In order to participate in the FFEL programs, a guaranty agency must have a basic program agreement. Under this agreement—
(i)
Borrowers whose Stafford and Consolidation loans that consolidate only subsidized Stafford loans are guaranteed by the agency may qualify for interest benefits that are paid to the lender on the borrower's behalf; and
(ii)
Lenders under the guaranty agency program may receive special allowance payments from the Secretary and have death, disability, bankruptcy, closed school and false certification discharge claims paid by the Secretary through the guaranty agency.
(2) Federal advances for claim payments agreement.
A guaranty agency must have an agreement for Federal advances for claim payments to receive and use Federal advances to pay default claims.
(3) Reinsurance agreement.
A guaranty agency must have a reinsurance agreement to receive reimbursement from the Secretary for its losses on default claims.
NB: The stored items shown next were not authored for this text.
/-- Decoding of a list of bytes: what the first four read as, and the rest. -/
noncomputable def decodeBytes : List (BitVec 8) → Dec × List (BitVec 8)
  | b0 :: b1 :: b2 :: b3 :: rest => (decode (wordOfBytes b0 b1 b2 b3), rest)
  | rest => (.error .reservedMajor, rest)

/-- What `decode` reads from a word numbered as spec/opcode_table.json numbers its bits.  Every instruction is one
32-bit word (spec/04), so the bits above the word are not read; the event rows have no bits, and the word 0 that stands
for them is no instruction. -/
noncomputable def decodeTableWord (nbits w : Nat) : Option Instr :=
  let v := w % 2 ^ min nbits 32
  match decodeBytes [BitVec.ofNat 8 v, BitVec.ofNat 8 (v / 2 ^ 8), BitVec.ofNat 8 (v / 2 ^ 16), BitVec.ofNat 8 (v / 2 ^ 24)] with
  | (.ok i, _) => some i
  | (.error _, _) => none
(4) Loan Rehabilitation Agreement.
A guaranty agency must have an agreement for rehabilitating a loan for which the Secretary has made a reinsurance payment under section 428(c)(1) of the Act.
(c)
The Secretary's execution of an agreement does not indicate acceptance of any current or past standards or procedures used by the agency.
(d)
All of the agreements are subject to subsequent changes in the Act, in other applicable Federal statutes, and in regulations that apply to the FFEL programs.